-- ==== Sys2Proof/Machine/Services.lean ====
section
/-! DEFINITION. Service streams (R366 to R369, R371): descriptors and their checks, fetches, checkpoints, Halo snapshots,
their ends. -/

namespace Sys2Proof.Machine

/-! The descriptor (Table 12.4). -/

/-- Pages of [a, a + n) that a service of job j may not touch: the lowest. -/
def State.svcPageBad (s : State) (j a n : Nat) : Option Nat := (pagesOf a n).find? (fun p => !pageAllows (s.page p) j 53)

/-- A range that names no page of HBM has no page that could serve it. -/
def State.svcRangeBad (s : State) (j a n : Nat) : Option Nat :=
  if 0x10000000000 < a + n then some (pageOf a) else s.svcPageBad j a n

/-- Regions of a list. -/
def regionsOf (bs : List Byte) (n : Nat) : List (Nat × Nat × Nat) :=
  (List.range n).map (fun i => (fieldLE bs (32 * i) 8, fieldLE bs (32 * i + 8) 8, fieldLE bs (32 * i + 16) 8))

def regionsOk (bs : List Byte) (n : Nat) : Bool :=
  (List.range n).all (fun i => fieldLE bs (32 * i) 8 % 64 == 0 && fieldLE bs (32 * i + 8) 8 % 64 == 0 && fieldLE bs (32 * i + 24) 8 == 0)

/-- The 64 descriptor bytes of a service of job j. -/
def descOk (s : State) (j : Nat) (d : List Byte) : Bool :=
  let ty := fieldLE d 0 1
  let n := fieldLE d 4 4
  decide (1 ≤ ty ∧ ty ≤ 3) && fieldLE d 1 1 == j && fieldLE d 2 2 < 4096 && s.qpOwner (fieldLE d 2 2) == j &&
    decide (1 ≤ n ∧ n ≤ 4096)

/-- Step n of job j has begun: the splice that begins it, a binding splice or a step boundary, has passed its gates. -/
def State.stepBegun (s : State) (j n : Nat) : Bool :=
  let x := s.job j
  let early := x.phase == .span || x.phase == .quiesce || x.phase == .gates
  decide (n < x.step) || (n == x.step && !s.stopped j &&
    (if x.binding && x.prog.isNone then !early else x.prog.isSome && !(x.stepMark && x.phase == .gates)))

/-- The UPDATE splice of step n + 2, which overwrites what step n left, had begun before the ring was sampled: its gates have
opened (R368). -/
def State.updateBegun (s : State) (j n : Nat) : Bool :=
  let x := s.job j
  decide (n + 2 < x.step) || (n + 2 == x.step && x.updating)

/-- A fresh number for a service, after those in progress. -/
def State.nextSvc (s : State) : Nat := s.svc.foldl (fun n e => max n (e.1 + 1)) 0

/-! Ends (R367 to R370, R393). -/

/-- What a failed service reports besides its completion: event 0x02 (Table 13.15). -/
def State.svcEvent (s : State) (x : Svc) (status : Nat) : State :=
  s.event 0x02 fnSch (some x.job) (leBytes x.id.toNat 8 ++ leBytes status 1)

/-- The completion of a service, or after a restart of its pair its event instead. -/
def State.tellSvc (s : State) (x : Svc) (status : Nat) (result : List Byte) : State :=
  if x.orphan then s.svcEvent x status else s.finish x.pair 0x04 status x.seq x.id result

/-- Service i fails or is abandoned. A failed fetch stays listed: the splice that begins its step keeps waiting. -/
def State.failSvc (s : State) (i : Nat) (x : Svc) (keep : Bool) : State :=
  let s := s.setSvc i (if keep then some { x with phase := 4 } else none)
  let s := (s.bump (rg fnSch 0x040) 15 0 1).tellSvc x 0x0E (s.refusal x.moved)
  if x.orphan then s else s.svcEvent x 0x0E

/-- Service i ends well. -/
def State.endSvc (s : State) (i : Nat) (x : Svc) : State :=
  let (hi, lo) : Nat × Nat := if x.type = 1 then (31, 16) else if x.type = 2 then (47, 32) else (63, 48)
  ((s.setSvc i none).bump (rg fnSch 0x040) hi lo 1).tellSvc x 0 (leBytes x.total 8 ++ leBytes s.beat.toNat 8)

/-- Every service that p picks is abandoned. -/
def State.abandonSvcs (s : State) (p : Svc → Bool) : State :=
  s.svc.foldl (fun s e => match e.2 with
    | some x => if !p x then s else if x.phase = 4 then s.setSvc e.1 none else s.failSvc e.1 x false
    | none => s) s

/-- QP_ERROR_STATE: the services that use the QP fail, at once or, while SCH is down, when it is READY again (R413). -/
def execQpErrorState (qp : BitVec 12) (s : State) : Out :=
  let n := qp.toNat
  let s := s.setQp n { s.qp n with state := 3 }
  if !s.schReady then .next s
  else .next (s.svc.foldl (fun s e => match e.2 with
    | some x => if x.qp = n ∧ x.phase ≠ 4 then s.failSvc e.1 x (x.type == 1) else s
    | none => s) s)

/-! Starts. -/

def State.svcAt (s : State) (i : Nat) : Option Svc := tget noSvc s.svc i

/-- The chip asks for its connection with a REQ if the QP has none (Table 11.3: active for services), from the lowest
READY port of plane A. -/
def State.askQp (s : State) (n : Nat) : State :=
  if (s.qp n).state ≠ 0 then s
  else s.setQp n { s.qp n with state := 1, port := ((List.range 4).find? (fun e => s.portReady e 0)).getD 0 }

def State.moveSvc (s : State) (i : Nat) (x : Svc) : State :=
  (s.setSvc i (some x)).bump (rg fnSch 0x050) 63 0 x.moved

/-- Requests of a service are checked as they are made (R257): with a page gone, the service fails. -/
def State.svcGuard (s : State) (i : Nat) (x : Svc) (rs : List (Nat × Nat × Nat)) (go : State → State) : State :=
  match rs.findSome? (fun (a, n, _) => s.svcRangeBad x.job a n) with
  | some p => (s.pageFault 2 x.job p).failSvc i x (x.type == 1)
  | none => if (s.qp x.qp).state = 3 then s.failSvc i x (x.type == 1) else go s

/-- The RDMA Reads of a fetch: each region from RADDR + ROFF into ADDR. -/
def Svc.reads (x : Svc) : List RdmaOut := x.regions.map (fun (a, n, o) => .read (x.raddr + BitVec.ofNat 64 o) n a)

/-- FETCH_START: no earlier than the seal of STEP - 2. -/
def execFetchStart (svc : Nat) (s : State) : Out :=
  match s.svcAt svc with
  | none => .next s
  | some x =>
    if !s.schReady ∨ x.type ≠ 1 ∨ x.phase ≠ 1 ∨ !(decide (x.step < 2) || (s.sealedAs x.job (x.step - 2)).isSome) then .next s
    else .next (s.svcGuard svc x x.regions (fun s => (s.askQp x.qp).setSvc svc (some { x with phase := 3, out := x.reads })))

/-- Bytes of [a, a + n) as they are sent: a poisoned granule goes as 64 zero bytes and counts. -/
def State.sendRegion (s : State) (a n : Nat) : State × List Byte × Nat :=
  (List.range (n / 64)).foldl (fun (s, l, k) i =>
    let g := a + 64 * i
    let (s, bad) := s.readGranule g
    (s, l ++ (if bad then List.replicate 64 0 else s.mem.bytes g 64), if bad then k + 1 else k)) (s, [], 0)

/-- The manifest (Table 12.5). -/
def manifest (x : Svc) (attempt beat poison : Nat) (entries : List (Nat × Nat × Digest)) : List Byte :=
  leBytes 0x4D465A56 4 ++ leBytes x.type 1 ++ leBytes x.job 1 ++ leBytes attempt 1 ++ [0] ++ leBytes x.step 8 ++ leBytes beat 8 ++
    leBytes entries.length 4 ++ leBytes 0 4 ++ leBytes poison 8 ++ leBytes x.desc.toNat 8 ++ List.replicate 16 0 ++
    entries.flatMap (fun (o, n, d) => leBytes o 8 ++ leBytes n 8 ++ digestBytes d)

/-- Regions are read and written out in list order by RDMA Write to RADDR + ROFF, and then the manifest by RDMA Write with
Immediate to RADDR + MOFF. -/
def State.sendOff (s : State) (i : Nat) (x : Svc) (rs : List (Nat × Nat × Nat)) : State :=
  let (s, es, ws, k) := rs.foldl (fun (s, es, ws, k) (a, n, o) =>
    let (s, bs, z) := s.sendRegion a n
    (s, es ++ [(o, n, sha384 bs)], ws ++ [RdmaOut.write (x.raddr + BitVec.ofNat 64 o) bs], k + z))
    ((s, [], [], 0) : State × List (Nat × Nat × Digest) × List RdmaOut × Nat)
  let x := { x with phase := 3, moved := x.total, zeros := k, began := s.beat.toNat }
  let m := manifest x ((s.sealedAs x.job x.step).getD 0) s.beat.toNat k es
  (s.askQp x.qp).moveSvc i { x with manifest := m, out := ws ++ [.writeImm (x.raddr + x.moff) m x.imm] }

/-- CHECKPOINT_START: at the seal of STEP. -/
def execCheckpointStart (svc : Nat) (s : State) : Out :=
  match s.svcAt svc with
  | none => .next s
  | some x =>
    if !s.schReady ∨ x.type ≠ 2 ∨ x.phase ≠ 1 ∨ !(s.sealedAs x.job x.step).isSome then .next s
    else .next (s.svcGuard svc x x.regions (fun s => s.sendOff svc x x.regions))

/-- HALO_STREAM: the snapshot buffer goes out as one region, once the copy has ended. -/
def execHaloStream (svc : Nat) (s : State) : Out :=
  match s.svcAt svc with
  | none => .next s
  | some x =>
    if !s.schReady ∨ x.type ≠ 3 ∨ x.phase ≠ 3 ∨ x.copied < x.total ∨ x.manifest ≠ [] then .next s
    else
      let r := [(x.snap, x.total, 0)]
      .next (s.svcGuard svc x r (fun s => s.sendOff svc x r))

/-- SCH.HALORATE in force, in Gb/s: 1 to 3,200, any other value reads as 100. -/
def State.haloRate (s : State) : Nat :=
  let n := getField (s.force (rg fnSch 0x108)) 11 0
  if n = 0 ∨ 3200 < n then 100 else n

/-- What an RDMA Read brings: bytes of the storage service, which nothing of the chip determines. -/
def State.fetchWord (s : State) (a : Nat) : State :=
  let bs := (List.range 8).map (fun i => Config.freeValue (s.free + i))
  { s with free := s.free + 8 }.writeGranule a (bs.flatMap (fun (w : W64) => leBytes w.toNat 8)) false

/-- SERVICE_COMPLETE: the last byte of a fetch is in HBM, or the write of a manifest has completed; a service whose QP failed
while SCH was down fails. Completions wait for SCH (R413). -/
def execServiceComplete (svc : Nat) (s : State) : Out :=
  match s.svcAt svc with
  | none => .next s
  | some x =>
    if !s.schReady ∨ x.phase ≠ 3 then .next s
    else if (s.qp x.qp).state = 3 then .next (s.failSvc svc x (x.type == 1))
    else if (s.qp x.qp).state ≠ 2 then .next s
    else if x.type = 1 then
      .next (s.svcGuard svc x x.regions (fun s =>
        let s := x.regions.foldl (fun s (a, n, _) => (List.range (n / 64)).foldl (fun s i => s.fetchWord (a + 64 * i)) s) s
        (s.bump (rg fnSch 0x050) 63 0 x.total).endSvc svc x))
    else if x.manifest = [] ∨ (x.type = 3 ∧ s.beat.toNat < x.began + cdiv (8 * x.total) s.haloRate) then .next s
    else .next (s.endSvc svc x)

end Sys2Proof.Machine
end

- - - - -

> _Work to be completed_: Only an exact copy of the lines from the beginning of the listing through the line with "def regionsOk (bs", both included, belongs in the answer.

> _Exercise output_:
-- ==== Sys2Proof/Machine/Services.lean ====
section
/-! DEFINITION. Service streams (R366 to R369, R371): descriptors and their checks, fetches, checkpoints, Halo snapshots,
their ends. -/

namespace Sys2Proof.Machine

/-! The descriptor (Table 12.4). -/

/-- Pages of [a, a + n) that a service of job j may not touch: the lowest. -/
def State.svcPageBad (s : State) (j a n : Nat) : Option Nat := (pagesOf a n).find? (fun p => !pageAllows (s.page p) j 53)

/-- A range that names no page of HBM has no page that could serve it. -/
def State.svcRangeBad (s : State) (j a n : Nat) : Option Nat :=
  if 0x10000000000 < a + n then some (pageOf a) else s.svcPageBad j a n

/-- Regions of a list. -/
def regionsOf (bs : List Byte) (n : Nat) : List (Nat × Nat × Nat) :=
  (List.range n).map (fun i => (fieldLE bs (32 * i) 8, fieldLE bs (32 * i + 8) 8, fieldLE bs (32 * i + 16) 8))

def regionsOk (bs : List Byte) (n : Nat) : Bool :=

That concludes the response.